» Goal of the exercise: Transcribe the data below in full, exactly.

*** Dataset extract Section Begins ***

-- ==== Sys2Proof/Laws/FrameBoot.lean ====
section
/-! SUPPORT. The parts of the state that the operations of Machine/Boot.lean can change. -/

set_option Elab.async false
set_option linter.unusedTactic false
set_option linter.unreachableTactic false
set_option linter.unusedVariables false
set_option linter.tactic.unusedName false

namespace Sys2Proof.Machine
open Sys2Proof

theorem State.cutSec_framed {ps : List Part} (h : [Part.free, .sec] ⊆ ps) {z s : State}
    (hs : Framed ps z s) : Framed ps z (State.cutSec s) := by
  unfold State.cutSec
  repeat' (first
    | with_reducible assumption
    | with_reducible exact State.freeWord_framed_eq (Framed.sub h) (by assumption) (by assumption)
    | split
    | ((with_reducible refine Framed.upd ?_ ?_); rotate_left; intro p hp; cases p <;> first | exact absurd (h (by decide)) hp | rfl | exact ⟨rfl, rfl⟩))

theorem State.resetProfile_framed {ps : List Part} (h : [Part.regs] ⊆ ps) {z s : State}
    (hs : Framed ps z s) : Framed ps z (State.resetProfile s) := by
  unfold State.resetProfile
  repeat' (first
    | with_reducible assumption
    | with_reducible refine State.setReg_framed (Framed.sub h) ?_
    | with_reducible refine State.when_framed ?_ (fun _ hs => ?_))

theorem State.resetDevice_framed {ps : List Part} (h : [Part.dev, .now, .timeOn, .seed, .regs, .latches, .sh, .badRegs, .queue, .sys, .tick, .plan, .world, .dies, .image, .damaged, .loading, .chans, .host, .kl, .safe, .depSlice, .dep, .tally, .bist, .power] ⊆ ps)
    {z s : State} (hs : Framed ps z s) : Framed ps z s.resetDevice := by
  intro p hp
  cases p <;> first | exact absurd (h (by decide)) hp | exact hs _ hp

theorem State.deviceReset_framed {ps : List Part} (h : [Part.free, .dev, .now, .timeOn, .seed, .regs, .latches, .sh, .badRegs, .queue, .sys, .tick, .plan, .world, .dies, .image, .damaged, .loading, .chans, .host, .kl, .safe, .depSlice, .dep, .tally, .sec, .bist, .power] ⊆ ps) {z s : State}
    (hs : Framed ps z s) : Framed ps z (State.deviceReset s) := by
  unfold State.deviceReset
  repeat' (first
    | with_reducible assumption
    | with_reducible refine State.setField_framed (Framed.sub h) ?_
    | with_reducible refine State.cutSec_framed (Framed.sub h) ?_
    | with_reducible refine State.resetProfile_framed (Framed.sub h) ?_
    | with_reducible refine State.resetDevice_framed (Framed.sub h) ?_)

theorem execDeviceReset_framed {ps : List Part} (h : [Part.free, .dev, .now, .timeOn, .seed, .regs, .latches, .sh, .badRegs, .queue, .sys, .tick, .plan, .world, .dies, .image, .damaged, .loading, .chans, .host, .kl, .safe, .depSlice, .dep, .tally, .sec, .bist, .power] ⊆ ps) {z s : State}
    (hs : Framed ps z s) : OutFramed ps z (execDeviceReset s) := by
  unfold execDeviceReset
  repeat' (first
    | with_reducible assumption
    | with_reducible refine OutFramed.next ?_
    | with_reducible refine State.deviceReset_framed (Framed.sub h) ?_)

theorem State.resetPower_framed {ps : List Part} (h : [Part.dev, .now, .timeOn, .ticked, .seed, .regs, .latches, .sh, .badRegs, .mem, .slices, .queue, .sys, .tick, .plan, .world, .dies, .image, .damaged, .loading, .chans, .host, .kl, .safe, .depSlice, .dep, .tally, .bist, .power] ⊆ ps)
    {z s : State} (hs : Framed ps z s) : Framed ps z s.resetPower := by
  intro p hp
  cases p <;> first | exact absurd (h (by decide)) hp | exact hs _ hp

theorem State.powerOn_framed {ps : List Part} (h : [Part.free, .dev, .now, .timeOn, .ticked, .seed, .regs, .latches, .sh, .badRegs, .mem, .slices, .queue, .sys, .tick, .plan, .world, .dies, .image, .damaged, .loading, .chans, .host, .kl, .safe, .depSlice, .dep, .tally, .sec, .bist, .power] ⊆ ps) {z s : State}
    (hs : Framed ps z s) : Framed ps z (State.powerOn s) := by
  unfold State.powerOn
  repeat' (first
    | with_reducible assumption
    | with_reducible refine State.cutSec_framed (Framed.sub h) ?_
    | with_reducible refine State.resetProfile_framed (Framed.sub h) ?_
    | with_reducible refine State.resetPower_framed (Framed.sub h) ?_)

theorem execPowerOnReset_framed {ps : List Part} (h : [Part.free, .dev, .now, .timeOn, .ticked, .seed, .regs, .latches, .sh, .badRegs, .mem, .slices, .queue, .sys, .tick, .plan, .world, .dies, .image, .damaged, .loading, .chans, .host, .kl, .safe, .depSlice, .dep, .tally, .sec, .bist, .power] ⊆ ps) {z s : State}
    (hs : Framed ps z s) : OutFramed ps z (execPowerOnReset s) := by
  unfold execPowerOnReset
  repeat' (first
    | with_reducible assumption
    | with_reducible refine OutFramed.next ?_
    | with_reducible refine State.powerOn_framed (Framed.sub h) ?_)

theorem execPerstNFall_framed {ps : List Part} (h : [Part.sys, .safe, .dep] ⊆ ps) {z s : State}
    (hs : Framed ps z s) : OutFramed ps z (execPerstNFall s) := by
  unfold execPerstNFall
  repeat' (first
    | with_reducible assumption
    | with_reducible refine OutFramed.next ?_
    | (fail_if_no_progress extract_lets +onlyGivenNames x
       first
       | (have hd : List _ := x; clear hd; clear_value x)
       | (have hd : Bool := x; clear hd; clear_value x)
       | (have hd : Nat := x; clear hd; clear_value x)
       | subst x)
    | ((with_reducible refine Framed.upd ?_ ?_); rotate_left; intro p hp; cases p <;> first | exact absurd (h (by decide)) hp | rfl | exact ⟨rfl, rfl⟩))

*** Dataset extract Section Ends ***

» Problem solution:
-- ==== Sys2Proof/Laws/FrameBoot.lean ====
section
/-! SUPPORT. The parts of the state that the operations of Machine/Boot.lean can change. -/

set_option Elab.async false
set_option linter.unusedTactic false
set_option linter.unreachableTactic false
set_option linter.unusedVariables false
set_option linter.tactic.unusedName false

namespace Sys2Proof.Machine
open Sys2Proof

theorem State.cutSec_framed {ps : List Part} (h : [Part.free, .sec] ⊆ ps) {z s : State}
    (hs : Framed ps z s) : Framed ps z (State.cutSec s) := by
  unfold State.cutSec
  repeat' (first
    | with_reducible assumption
    | with_reducible exact State.freeWord_framed_eq (Framed.sub h) (by assumption) (by assumption)
    | split
    | ((with_reducible refine Framed.upd ?_ ?_); rotate_left; intro p hp; cases p <;> first | exact absurd (h (by decide)) hp | rfl | exact ⟨rfl, rfl⟩))

theorem State.resetProfile_framed {ps : List Part} (h : [Part.regs] ⊆ ps) {z s : State}
    (hs : Framed ps z s) : Framed ps z (State.resetProfile s) := by
  unfold State.resetProfile
  repeat' (first
    | with_reducible assumption
    | with_reducible refine State.setReg_framed (Framed.sub h) ?_
    | with_reducible refine State.when_framed ?_ (fun _ hs => ?_))

theorem State.resetDevice_framed {ps : List Part} (h : [Part.dev, .now, .timeOn, .seed, .regs, .latches, .sh, .badRegs, .queue, .sys, .tick, .plan, .world, .dies, .image, .damaged, .loading, .chans, .host, .kl, .safe, .depSlice, .dep, .tally, .bist, .power] ⊆ ps)
    {z s : State} (hs : Framed ps z s) : Framed ps z s.resetDevice := by
  intro p hp
  cases p <;> first | exact absurd (h (by decide)) hp | exact hs _ hp

theorem State.deviceReset_framed {ps : List Part} (h : [Part.free, .dev, .now, .timeOn, .seed, .regs, .latches, .sh, .badRegs, .queue, .sys, .tick, .plan, .world, .dies, .image, .damaged, .loading, .chans, .host, .kl, .safe, .depSlice, .dep, .tally, .sec, .bist, .power] ⊆ ps) {z s : State}
    (hs : Framed ps z s) : Framed ps z (State.deviceReset s) := by
  unfold State.deviceReset
  repeat' (first
    | with_reducible assumption
    | with_reducible refine State.setField_framed (Framed.sub h) ?_
    | with_reducible refine State.cutSec_framed (Framed.sub h) ?_
    | with_reducible refine State.resetProfile_framed (Framed.sub h) ?_
    | with_reducible refine State.resetDevice_framed (Framed.sub h) ?_)

theorem execDeviceReset_framed {ps : List Part} (h : [Part.free, .dev, .now, .timeOn, .seed, .regs, .latches, .sh, .badRegs, .queue, .sys, .tick, .plan, .world, .dies, .image, .damaged, .loading, .chans, .host, .kl, .safe, .depSlice, .dep, .tally, .sec, .bist, .power] ⊆ ps) {z s : State}
    (hs : Framed ps z s) : OutFramed ps z (execDeviceReset s) := by
  unfold execDeviceReset
  repeat' (first
    | with_reducible assumption
    | with_reducible refine OutFramed.next ?_
    | with_reducible refine State.deviceReset_framed (Framed.sub h) ?_)

theorem State.resetPower_framed {ps : List Part} (h : [Part.dev, .now, .timeOn, .ticked, .seed, .regs, .latches, .sh, .badRegs, .mem, .slices, .queue, .sys, .tick, .plan, .world, .dies, .image, .damaged, .loading, .chans, .host, .kl, .safe, .depSlice, .dep, .tally, .bist, .power] ⊆ ps)
    {z s : State} (hs : Framed ps z s) : Framed ps z s.resetPower := by
  intro p hp
  cases p <;> first | exact absurd (h (by decide)) hp | exact hs _ hp

theorem State.powerOn_framed {ps : List Part} (h : [Part.free, .dev, .now, .timeOn, .ticked, .seed, .regs, .latches, .sh, .badRegs, .mem, .slices, .queue, .sys, .tick, .plan, .world, .dies, .image, .damaged, .loading, .chans, .host, .kl, .safe, .depSlice, .dep, .tally, .sec, .bist, .power] ⊆ ps) {z s : State}
    (hs : Framed ps z s) : Framed ps z (State.powerOn s) := by
  unfold State.powerOn
  repeat' (first
    | with_reducible assumption
    | with_reducible refine State.cutSec_framed (Framed.sub h) ?_
    | with_reducible refine State.resetProfile_framed (Framed.sub h) ?_
    | with_reducible refine State.resetPower_framed (Framed.sub h) ?_)

theorem execPowerOnReset_framed {ps : List Part} (h : [Part.free, .dev, .now, .timeOn, .ticked, .seed, .regs, .latches, .sh, .badRegs, .mem, .slices, .queue, .sys, .tick, .plan, .world, .dies, .image, .damaged, .loading, .chans, .host, .kl, .safe, .depSlice, .dep, .tally, .sec, .bist, .power] ⊆ ps) {z s : State}
    (hs : Framed ps z s) : OutFramed ps z (execPowerOnReset s) := by
  unfold execPowerOnReset
  repeat' (first
    | with_reducible assumption
    | with_reducible refine OutFramed.next ?_
    | with_reducible refine State.powerOn_framed (Framed.sub h) ?_)

theorem execPerstNFall_framed {ps : List Part} (h : [Part.sys, .safe, .dep] ⊆ ps) {z s : State}
    (hs : Framed ps z s) : OutFramed ps z (execPerstNFall s) := by
  unfold execPerstNFall
  repeat' (first
    | with_reducible assumption
    | with_reducible refine OutFramed.next ?_
    | (fail_if_no_progress extract_lets +onlyGivenNames x
       first
       | (have hd : List _ := x; clear hd; clear_value x)
       | (have hd : Bool := x; clear hd; clear_value x)
       | (have hd : Nat := x; clear hd; clear_value x)
       | subst x)
    | ((with_reducible refine Framed.upd ?_ ?_); rotate_left; intro p hp; cases p <;> first | exact absurd (h (by decide)) hp | rfl | exact ⟨rfl, rfl⟩))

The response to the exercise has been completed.